# WORK INSTRUCTION
With the material below, print exactly the lines between the line holding "1 and 4. -/" and the line holding "cand .phosphor .bb .lead 4100", inclusive. Add nothing else.

# RECORDS FOR PROCESSING

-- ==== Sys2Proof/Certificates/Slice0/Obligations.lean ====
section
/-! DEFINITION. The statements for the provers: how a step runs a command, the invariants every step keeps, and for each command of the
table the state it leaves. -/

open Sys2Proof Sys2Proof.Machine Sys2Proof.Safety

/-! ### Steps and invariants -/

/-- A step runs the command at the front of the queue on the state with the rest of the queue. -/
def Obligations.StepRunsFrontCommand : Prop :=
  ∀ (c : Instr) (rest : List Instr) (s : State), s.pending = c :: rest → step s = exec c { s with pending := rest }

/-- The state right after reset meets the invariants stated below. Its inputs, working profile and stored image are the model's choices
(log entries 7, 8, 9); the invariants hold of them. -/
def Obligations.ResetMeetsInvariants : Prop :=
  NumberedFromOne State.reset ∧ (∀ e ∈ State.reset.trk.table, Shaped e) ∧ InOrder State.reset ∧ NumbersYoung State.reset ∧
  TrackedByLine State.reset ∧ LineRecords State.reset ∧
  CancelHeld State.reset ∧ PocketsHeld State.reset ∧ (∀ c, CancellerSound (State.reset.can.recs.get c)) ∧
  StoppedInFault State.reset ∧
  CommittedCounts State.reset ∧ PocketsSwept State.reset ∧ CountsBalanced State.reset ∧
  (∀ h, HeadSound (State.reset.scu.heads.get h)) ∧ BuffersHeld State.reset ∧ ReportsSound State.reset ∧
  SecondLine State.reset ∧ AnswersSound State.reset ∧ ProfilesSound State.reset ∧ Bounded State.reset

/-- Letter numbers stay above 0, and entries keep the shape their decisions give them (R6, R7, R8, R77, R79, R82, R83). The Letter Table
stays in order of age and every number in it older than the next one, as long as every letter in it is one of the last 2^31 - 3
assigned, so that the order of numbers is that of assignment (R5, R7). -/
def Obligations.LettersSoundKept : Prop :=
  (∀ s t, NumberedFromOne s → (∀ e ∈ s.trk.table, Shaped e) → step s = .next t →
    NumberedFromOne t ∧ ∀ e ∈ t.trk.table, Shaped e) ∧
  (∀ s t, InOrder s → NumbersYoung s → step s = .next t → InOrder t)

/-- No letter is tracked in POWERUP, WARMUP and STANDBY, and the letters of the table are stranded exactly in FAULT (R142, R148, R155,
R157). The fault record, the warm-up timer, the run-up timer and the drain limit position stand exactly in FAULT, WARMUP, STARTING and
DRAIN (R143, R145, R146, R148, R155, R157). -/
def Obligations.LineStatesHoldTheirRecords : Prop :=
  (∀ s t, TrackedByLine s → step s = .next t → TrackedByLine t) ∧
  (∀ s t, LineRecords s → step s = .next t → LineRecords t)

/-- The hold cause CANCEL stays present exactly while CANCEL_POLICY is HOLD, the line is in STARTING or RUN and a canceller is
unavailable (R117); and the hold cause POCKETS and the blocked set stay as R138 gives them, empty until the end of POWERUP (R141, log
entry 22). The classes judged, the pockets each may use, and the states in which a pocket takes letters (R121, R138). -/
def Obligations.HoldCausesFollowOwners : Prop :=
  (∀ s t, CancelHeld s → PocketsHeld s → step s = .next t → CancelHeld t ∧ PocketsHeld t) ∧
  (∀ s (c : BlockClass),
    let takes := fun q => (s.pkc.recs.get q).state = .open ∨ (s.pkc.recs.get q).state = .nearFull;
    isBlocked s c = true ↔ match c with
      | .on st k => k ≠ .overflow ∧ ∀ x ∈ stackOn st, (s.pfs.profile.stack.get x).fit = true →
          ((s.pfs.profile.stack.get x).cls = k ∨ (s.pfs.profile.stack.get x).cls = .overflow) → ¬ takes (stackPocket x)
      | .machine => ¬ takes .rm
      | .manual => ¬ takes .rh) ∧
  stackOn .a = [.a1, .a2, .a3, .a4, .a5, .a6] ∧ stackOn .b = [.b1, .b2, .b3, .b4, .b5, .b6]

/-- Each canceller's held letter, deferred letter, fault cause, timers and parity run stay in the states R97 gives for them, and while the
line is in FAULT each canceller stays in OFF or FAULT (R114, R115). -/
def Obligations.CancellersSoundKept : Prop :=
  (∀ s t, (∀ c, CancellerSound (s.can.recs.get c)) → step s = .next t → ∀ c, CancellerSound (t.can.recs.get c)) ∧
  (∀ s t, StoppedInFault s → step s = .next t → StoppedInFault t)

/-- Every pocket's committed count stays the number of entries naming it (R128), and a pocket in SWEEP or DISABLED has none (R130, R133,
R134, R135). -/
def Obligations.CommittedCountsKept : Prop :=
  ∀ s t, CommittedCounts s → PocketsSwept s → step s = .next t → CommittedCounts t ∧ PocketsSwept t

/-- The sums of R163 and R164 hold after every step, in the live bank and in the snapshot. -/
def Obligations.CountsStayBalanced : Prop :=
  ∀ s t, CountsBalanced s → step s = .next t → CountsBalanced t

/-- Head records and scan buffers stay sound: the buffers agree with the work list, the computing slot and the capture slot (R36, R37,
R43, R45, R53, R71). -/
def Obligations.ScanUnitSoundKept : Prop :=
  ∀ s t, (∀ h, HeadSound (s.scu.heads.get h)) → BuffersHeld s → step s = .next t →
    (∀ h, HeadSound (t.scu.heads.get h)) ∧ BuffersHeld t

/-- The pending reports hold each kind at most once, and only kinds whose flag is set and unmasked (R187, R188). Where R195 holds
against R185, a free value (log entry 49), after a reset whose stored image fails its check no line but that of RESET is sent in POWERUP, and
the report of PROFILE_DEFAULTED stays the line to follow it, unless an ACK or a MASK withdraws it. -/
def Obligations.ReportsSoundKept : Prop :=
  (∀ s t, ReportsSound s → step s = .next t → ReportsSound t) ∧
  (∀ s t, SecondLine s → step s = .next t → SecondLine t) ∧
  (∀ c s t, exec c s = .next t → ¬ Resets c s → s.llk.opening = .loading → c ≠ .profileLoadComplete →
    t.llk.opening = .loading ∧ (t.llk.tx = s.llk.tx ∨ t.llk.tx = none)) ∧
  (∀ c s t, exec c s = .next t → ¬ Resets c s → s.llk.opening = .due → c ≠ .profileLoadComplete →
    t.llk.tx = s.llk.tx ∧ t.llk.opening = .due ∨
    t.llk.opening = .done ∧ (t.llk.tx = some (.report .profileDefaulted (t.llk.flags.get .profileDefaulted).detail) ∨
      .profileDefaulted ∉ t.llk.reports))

...

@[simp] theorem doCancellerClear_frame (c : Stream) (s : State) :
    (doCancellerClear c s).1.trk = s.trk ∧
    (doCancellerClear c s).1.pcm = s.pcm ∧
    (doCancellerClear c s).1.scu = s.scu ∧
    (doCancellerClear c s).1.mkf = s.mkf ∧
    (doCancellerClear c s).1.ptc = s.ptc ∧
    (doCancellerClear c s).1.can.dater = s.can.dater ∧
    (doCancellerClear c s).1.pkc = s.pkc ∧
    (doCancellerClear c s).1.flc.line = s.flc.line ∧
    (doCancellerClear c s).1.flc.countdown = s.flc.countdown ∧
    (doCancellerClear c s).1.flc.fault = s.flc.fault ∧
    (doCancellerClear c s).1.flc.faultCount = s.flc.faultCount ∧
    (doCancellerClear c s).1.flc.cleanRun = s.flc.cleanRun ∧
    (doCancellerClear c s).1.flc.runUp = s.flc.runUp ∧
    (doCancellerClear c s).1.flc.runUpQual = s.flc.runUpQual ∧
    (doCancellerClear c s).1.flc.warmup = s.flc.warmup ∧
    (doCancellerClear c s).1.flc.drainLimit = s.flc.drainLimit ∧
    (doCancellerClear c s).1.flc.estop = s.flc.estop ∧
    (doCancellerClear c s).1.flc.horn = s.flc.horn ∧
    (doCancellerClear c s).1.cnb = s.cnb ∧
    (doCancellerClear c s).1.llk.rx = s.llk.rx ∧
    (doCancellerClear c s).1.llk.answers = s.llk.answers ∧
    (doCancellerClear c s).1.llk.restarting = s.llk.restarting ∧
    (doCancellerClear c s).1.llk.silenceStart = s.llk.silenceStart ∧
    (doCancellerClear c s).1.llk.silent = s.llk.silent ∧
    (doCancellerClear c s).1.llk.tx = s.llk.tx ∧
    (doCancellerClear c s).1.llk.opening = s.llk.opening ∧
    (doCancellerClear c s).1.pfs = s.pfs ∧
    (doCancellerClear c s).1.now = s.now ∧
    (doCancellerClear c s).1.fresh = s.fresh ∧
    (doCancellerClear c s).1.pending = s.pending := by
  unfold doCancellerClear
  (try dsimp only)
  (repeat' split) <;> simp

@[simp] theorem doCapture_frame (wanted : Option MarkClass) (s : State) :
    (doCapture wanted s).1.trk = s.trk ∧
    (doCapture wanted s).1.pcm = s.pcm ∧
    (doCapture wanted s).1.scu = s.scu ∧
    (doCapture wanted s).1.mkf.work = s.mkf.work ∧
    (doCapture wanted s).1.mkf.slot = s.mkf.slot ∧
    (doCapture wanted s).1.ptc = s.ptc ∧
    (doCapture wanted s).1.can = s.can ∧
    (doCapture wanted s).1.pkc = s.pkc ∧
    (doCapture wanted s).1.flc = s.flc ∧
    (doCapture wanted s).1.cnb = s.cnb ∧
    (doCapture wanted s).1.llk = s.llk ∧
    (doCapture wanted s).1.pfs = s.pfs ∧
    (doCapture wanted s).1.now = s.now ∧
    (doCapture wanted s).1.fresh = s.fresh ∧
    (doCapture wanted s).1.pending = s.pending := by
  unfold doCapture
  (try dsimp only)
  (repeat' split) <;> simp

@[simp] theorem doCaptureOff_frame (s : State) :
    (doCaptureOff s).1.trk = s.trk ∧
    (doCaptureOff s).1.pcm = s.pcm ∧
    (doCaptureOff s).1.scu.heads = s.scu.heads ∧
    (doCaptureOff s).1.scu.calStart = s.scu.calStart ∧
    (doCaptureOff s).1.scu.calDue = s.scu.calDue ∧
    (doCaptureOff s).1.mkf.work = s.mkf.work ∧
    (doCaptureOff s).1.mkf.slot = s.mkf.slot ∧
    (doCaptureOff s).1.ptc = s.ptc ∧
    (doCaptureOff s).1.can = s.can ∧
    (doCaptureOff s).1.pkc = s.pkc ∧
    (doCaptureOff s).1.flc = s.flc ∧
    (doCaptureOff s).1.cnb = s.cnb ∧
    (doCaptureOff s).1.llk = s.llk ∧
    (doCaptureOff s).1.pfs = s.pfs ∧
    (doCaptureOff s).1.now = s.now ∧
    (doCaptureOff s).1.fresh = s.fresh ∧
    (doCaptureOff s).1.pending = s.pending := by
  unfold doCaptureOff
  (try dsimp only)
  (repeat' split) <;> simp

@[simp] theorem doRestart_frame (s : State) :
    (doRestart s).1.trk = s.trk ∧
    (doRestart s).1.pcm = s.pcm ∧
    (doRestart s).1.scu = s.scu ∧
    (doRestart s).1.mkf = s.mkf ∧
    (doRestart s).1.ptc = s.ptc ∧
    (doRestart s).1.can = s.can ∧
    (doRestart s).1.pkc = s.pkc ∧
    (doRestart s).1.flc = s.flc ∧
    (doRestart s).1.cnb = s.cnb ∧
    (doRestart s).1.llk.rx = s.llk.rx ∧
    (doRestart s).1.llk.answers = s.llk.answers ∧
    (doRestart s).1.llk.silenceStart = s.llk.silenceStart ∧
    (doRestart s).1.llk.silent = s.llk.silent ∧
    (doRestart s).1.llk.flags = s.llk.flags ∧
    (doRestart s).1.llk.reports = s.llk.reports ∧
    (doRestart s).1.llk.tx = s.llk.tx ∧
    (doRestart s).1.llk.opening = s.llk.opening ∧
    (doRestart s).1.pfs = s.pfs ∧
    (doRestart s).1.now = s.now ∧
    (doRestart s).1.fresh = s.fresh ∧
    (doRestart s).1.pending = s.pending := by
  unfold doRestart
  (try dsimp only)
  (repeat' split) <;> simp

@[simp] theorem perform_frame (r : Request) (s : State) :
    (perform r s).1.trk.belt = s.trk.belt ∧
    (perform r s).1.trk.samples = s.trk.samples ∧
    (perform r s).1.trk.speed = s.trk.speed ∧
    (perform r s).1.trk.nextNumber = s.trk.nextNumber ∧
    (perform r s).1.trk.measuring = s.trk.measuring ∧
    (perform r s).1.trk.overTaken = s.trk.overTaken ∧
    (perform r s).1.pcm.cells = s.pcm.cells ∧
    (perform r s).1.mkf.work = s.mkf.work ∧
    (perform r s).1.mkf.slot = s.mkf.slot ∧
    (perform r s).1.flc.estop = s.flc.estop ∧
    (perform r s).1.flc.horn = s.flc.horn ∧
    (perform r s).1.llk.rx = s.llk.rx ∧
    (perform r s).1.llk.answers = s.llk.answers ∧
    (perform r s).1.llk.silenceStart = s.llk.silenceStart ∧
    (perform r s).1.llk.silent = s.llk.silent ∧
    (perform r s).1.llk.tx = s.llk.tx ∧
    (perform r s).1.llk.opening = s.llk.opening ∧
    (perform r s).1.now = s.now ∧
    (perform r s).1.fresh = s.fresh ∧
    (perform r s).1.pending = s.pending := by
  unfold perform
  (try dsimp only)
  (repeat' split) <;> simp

---

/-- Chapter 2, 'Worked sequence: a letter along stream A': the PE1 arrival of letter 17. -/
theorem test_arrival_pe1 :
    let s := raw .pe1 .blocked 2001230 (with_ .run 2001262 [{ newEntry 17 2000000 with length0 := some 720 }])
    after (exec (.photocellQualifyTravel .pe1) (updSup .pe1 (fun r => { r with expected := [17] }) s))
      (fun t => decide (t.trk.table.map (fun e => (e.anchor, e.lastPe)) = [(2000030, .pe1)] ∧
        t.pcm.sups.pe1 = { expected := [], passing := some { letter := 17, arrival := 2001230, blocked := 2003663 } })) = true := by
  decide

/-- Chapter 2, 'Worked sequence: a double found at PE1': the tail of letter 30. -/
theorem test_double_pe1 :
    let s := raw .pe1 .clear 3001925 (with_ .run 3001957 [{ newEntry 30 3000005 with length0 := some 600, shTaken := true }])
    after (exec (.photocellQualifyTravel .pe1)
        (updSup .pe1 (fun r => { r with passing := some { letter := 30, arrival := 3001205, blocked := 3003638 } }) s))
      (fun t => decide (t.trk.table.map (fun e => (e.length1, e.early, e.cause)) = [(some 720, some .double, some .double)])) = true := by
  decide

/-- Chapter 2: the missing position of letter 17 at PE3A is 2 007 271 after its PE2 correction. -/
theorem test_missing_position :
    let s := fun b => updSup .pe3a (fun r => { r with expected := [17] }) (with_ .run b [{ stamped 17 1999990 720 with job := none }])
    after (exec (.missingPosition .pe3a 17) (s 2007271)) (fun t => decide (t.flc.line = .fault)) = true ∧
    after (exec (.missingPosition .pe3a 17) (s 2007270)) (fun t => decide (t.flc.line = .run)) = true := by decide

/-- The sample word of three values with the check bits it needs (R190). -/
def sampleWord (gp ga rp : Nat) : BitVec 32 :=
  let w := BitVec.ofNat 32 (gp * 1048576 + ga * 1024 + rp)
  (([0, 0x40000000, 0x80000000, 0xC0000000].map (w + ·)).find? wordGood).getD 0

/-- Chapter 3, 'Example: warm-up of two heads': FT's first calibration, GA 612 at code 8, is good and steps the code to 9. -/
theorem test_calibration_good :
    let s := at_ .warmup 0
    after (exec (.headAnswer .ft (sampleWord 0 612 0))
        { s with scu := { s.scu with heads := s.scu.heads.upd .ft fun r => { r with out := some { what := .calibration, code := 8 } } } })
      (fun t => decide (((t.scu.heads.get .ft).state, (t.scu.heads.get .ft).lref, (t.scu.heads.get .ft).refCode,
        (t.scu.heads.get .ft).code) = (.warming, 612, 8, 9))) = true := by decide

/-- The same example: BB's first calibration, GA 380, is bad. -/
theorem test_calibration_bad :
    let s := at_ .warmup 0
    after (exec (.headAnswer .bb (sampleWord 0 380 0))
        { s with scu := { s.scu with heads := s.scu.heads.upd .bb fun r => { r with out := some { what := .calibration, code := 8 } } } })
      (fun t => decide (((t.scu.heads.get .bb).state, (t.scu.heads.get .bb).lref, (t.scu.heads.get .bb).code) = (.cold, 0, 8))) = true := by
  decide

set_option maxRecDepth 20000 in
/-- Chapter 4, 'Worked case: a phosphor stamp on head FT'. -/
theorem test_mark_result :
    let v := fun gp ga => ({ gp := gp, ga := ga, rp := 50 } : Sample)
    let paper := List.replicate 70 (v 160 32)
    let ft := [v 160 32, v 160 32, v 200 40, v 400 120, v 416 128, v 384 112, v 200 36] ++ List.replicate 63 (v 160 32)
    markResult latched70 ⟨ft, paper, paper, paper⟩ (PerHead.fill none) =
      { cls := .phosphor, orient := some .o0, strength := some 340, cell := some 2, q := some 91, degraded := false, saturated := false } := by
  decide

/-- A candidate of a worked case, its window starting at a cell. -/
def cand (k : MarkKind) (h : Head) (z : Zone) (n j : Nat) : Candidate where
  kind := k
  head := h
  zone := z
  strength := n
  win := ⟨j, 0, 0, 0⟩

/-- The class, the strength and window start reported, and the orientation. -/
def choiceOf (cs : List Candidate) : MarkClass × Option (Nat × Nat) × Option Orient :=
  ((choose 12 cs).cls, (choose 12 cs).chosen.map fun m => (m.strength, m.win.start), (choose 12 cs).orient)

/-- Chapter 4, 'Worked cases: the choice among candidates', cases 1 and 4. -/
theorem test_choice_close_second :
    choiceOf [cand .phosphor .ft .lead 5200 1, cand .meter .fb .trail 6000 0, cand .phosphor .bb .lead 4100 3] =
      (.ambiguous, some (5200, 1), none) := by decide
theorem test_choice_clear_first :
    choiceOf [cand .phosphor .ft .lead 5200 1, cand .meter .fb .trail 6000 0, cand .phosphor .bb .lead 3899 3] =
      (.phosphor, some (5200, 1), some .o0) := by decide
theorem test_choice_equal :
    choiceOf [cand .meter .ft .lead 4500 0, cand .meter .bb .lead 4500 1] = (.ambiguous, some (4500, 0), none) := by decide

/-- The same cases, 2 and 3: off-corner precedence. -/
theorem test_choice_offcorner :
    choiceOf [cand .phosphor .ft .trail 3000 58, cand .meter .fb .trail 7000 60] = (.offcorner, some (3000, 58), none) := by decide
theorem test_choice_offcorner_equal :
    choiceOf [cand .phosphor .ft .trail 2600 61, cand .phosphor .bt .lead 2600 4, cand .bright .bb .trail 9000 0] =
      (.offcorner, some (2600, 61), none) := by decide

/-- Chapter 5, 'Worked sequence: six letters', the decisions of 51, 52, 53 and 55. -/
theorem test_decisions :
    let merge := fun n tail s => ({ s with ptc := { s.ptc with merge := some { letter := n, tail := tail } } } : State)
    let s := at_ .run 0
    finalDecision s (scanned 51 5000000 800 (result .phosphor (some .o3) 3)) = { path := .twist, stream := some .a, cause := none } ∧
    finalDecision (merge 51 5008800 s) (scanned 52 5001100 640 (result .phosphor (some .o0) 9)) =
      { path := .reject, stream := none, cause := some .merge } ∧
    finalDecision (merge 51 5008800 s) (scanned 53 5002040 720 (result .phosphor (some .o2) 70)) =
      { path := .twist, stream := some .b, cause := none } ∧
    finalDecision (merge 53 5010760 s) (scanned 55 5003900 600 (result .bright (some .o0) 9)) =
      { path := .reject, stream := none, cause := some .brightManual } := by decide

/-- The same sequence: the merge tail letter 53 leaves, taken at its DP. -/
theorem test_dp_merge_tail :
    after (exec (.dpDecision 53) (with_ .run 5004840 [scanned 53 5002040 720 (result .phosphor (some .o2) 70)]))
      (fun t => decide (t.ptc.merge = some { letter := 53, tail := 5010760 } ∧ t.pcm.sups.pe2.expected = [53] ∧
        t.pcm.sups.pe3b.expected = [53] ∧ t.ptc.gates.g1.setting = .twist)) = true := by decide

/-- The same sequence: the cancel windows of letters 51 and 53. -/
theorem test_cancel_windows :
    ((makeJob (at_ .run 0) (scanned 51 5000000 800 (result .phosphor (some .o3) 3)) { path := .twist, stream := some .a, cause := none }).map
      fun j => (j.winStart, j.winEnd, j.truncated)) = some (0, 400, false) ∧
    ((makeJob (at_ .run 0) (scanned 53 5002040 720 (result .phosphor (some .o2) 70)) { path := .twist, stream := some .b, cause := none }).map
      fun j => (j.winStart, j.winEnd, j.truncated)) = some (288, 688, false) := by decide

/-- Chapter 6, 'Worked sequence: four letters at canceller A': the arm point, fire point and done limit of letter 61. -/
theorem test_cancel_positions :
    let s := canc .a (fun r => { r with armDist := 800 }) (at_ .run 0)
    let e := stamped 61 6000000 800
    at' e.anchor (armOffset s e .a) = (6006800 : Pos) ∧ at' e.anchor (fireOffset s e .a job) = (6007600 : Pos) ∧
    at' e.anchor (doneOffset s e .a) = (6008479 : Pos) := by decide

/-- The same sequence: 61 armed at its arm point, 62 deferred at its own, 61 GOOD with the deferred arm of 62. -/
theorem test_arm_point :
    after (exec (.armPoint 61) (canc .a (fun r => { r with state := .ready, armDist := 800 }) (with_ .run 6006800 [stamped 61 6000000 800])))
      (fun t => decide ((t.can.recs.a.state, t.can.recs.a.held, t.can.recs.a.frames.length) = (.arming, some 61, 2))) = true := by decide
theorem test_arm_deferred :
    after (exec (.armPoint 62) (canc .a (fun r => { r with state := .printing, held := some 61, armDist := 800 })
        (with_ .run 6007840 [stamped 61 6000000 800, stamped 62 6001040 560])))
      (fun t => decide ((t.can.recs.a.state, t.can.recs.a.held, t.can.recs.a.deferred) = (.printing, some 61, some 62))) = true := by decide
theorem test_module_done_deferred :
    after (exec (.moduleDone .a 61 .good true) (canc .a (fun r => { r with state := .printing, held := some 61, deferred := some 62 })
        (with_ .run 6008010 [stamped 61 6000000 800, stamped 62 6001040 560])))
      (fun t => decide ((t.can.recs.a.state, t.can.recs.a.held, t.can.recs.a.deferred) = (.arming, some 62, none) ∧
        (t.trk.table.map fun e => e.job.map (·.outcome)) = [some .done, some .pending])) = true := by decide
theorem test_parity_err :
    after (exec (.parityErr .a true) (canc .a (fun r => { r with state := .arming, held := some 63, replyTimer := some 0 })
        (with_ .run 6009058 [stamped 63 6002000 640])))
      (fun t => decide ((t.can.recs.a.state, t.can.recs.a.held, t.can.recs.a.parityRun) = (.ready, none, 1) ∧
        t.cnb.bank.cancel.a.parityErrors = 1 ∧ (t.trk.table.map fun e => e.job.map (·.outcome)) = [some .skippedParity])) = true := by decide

# ANSWER TO THIS PROBLEM
/-- Chapter 4, 'Worked cases: the choice among candidates', cases 1 and 4. -/
theorem test_choice_close_second :
    choiceOf [cand .phosphor .ft .lead 5200 1, cand .meter .fb .trail 6000 0, cand .phosphor .bb .lead 4100 3] =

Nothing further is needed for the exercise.